Wahs-mania continues. Apparently the Kingsland bar and eatery Holy Hop has been bought by the club, which plans to transform it into a Warriors-themed sports bar.

For those missing a place to buy a celebratory cake in Mt Eden Village after the closure of the City Cake Company, good news: there’s a new cake shop in the Village called Noughts & Crosses. The offerings look geared toward intricately detailed wedding and birthday creations (lots of marzipan Spongebobs, Batmans and Disney going on) — plus, they seem to do a few variations on the ever-trendy ‘vintage-style’ cake.

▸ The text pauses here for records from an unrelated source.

/-- A scalar operation takes effect (R86, R117): `g0` is the group before the bundle, `accs` its judged accesses, `inj` the values that
replace its access. -/
def scalarRun (s : State) (gid sid : Nat) (g0 : Group) (id pc : Nat) (op : ScalarOp) (accs : List Access) (inj : Option Inject) : ScalarOut :=
  let h := halfOf g0 sid
  let sv (i : BitVec 6) : DWord := sget g0 h i.toNat
  let tv (sb : BitVec 6) (imm : BitVec 22) : DWord := scalarT g0 h sb imm
  let put (sd : BitVec 6) (v : DWord) : ScalarOut := goOn (writeS s gid h sd.toNat v) gid sid pc
  let wait (w : Wait) : ScalarOut := { state := enterWait (setPc s gid sid (nextPc pc)) gid sid w }
  let onGroup (f : Group → Group) : ScalarOut := goOn (setGroup s gid (f (groupOf s gid))) gid sid pc
  let tid := g0.team
  let onTeam (f : Team → Team) : ScalarOut := goOn (setTeam s tid (f (teamOf s tid))) gid sid pc
  let jump (s : State) (a : Nat) : ScalarOut := { state := setPc s gid sid a }
  let fall := nextPc pc
  match op with
  | .alu op sd sa sb imm => put sd (aluResult op (sv sa) (tv sb imm))
  | .li sd imm => put sd (imm.signExtend 64)
  | .liz sd imm => put sd (imm.setWidth 64)
  | .lih sd imm => put sd (((sv sd).setWidth 32).setWidth 64 ||| (imm.setWidth 64 <<< 32))
  | .sld sd _ _ _ =>
    match inj with
    | some i => put sd i.s0
    | none => goOn (scalarOp s gid h id (.scalarLoad h sd.toNat false) accs) gid sid pc
  | .sldq sd _ _ _ =>
    match inj with
    | some i => goOn (writeS (writeS s gid h sd.toNat i.s0) gid h (sd.toNat + 1) i.s1) gid sid pc
    | none => goOn (scalarOp s gid h id (.scalarLoad h sd.toNat true) accs) gid sid pc
  | .sst _ _ _ _ | .sstq _ _ _ _ =>
    match inj with
    | some _ => goOn s gid sid pc
    | none => goOn (scalarOp s gid h id .scalarStore accs) gid sid pc
  | .mrd sd mask => put sd (mrdValue g0 sid mask)
  | .mwr mask sa sb imm => onGroup fun g => mwrApply g h mask.toNat (sv sa + tv sb imm)
  | .basew win sa sb imm => goOn (basewApply s gid h win.toNat (sv sa) (tv sb imm)) gid sid pc
  | .reggive sb imm => onGroup fun g => reggiveApply g (tv sb imm).toNat
  | .regclaim sb imm =>
    let s' := { s with nextId := s.nextId + 1 }
    { state := enterWait (setPc s' gid sid fall) gid sid (.regclaim (tv sb imm).toNat s.nextId) }
  | .ret sa => jump s (sv sa).toNat
  | .ovcall sa sb imm => jump (writeS s gid h 63 (BitVec.ofNat 64 fall)) (sv sa + tv sb imm).toNat
  | .call target => jump (writeS s gid h 63 (BitVec.ofNat 64 fall)) ((branchTo pc target).getD fall)
  | .loop target n =>
    let v := sget g0 h n.toNat - 1
    jump (writeS s gid h n.toNat v) (if v ≠ 0 then (branchTo pc target).getD fall else fall)
  | .bu inv mask target =>
    jump s (if condLanes g0 sid inv mask ≠ 0 then (branchTo pc target).getD fall else fall)
  | .bd inv mask target join =>
    let t := condLanes g0 sid inv mask
    let n := activeMask g0 sid &&& ~~~t
    { state := setGroup s gid (bdApply (groupOf s gid) sid t n ((branchTo pc target).getD fall) ((branchTo pc join).getD fall) fall) }
  | .exit => { state := exitApply (setPc s gid sid fall) gid sid }
  | .recbeg => onTeam recordBegin
  | .recend => onTeam recordEnd
  | .reverse sd =>
    let (s, n) := reverseAccept s gid id
    goOn (writeS s gid h sd.toNat (BitVec.ofNat 64 n)) gid sid pc
  | .spawn sd _ sb imm =>
    let (s, bad) := spawnApply (setPc (touchAccs s gid accs) gid sid fall) gid sid id sd.toNat (tv sb imm).toNat accs
    { state := s, poison := bad }
  | .pmap sd sa sb imm => goOn (pmapApply (touchAccs s gid accs) gid (sv sd) (sv sa) (tv sb imm)) gid sid pc
  | .pflush sa sb imm =>
    wait (.pflush ((teamOf s tid).spBase + (sv sa).toNat) (tv sb imm).toNat)
  | .ovload sa sb imm =>
    let t := teamOf s tid
    goOn (overlayBegin s t.core (tv sb imm).toNat (sv sa).toNat t.asid t.func g0.super none (some (gid, id))) gid sid pc
  | .phint sa sb imm =>
    let v := (tv sb imm).toNat
    goOn (declareHint s gid (sv sa).toNat (bits v 0 5) (bits v 16 12) true) gid sid pc
  | .bara sa sb i scope =>
    let w := if sa = 0 then 1 else bits (sv sa).toNat 0 16
    let next := if sb = 0 then none else some (bits (sv sb).toNat 0 16)
    goOn (baraApply s gid h id i.toNat w next (decide (scope = 1))) gid sid pc
  | .barw i scope => wait (.barw h i.toNat (barrierOf (teamOf s tid) i.toNat).phase scope.toNat)
  | .dsync scope => { state := dsyncApply (setPc s gid sid fall) gid sid (scope.toNat + 1) }
  | .fence scope =>
    goOn (fenceApply (if scope.toNat ≥ 2 then commitStep s tid else s) gid id scope.toNat) gid sid pc
  | .waitc sa i => wait (.waitc h i.toNat (sv sa).toNat)
  | .mxwait sa => wait (.mxwait (sv sa).toNat)
  | .cpwait sa i => wait (.cpwait i.toNat (sv sa).toNat)
  | .mxtake =>
    let s' := { s with nextId := s.nextId + 1 }
    { state := enterWait (setPc s' gid sid fall) gid sid (.mxtake s.nextId) }
  | .mxgive => onTeam fun t => { t with token := none }
  | .rdsr sd reg => put sd (specialValue s gid h reg.toNat)
  | .wrsr sa reg => { state := specialWrite (setPc s gid sid fall) gid sid reg.toNat (sv sa) }
  | .sys code =>
    { state := setPc s gid sid fall
      trap := some ({ code := 0x0E, info := code.setWidth 64, slot := 6, after := true }, fall) }
  | .trap code =>
    { state := setPc s gid sid fall
      trap := some ({ code := 0x0D, info := code.setWidth 64, slot := 6, after := true }, pc) }
  | .eret => { state := eretApply s gid sid }

end Sys2Proof.Machine
end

Something you didn’t know you needed


Sol Clamato, $6.50 from Cerveza: On Friday night, while out for dinner, I ordered a clamato michelada, a Mexican drink made with beer, lime juice, spices, a good dose of chilli, and in this case, clam and tomato juice. It was served with flair: a tall, chunky glass filled with red clamato juice, plus the first half of the Corona bottle (which was presented upside down among it all, in a gravity-defying way), and with a rim encrusted in flakes of salt and dried chilli and straddled by rounds of cucumber and lemon. Even the straw, with its sticky tamarind coating, was more than just a straw. It looked fantastic, sure, but every component tasted disjointed — the entire thing was disappointingly flat in comparison with all the visual excitement. 

With that in mind, the next day I tried this canned version of the drink that we happened to have in the cupboard at home. I know things that come in a can are invariably less good, but shockingly, this was a far superior version. I served mine chilled, in a Tajin-rimmed glass (you can buy Tajin here), with a couple of cubes of ice. Though it looked thin, every sip was cohesive and perfectly laced with both spice and the double bash of umami from the tomato and clam blend. ‘Fresh is best’ is an oft-repeated refrain, but perhaps there’s a benefit to having all these ingredients trapped in a sealed can together — there’s plenty of time to mingle and get to know each other.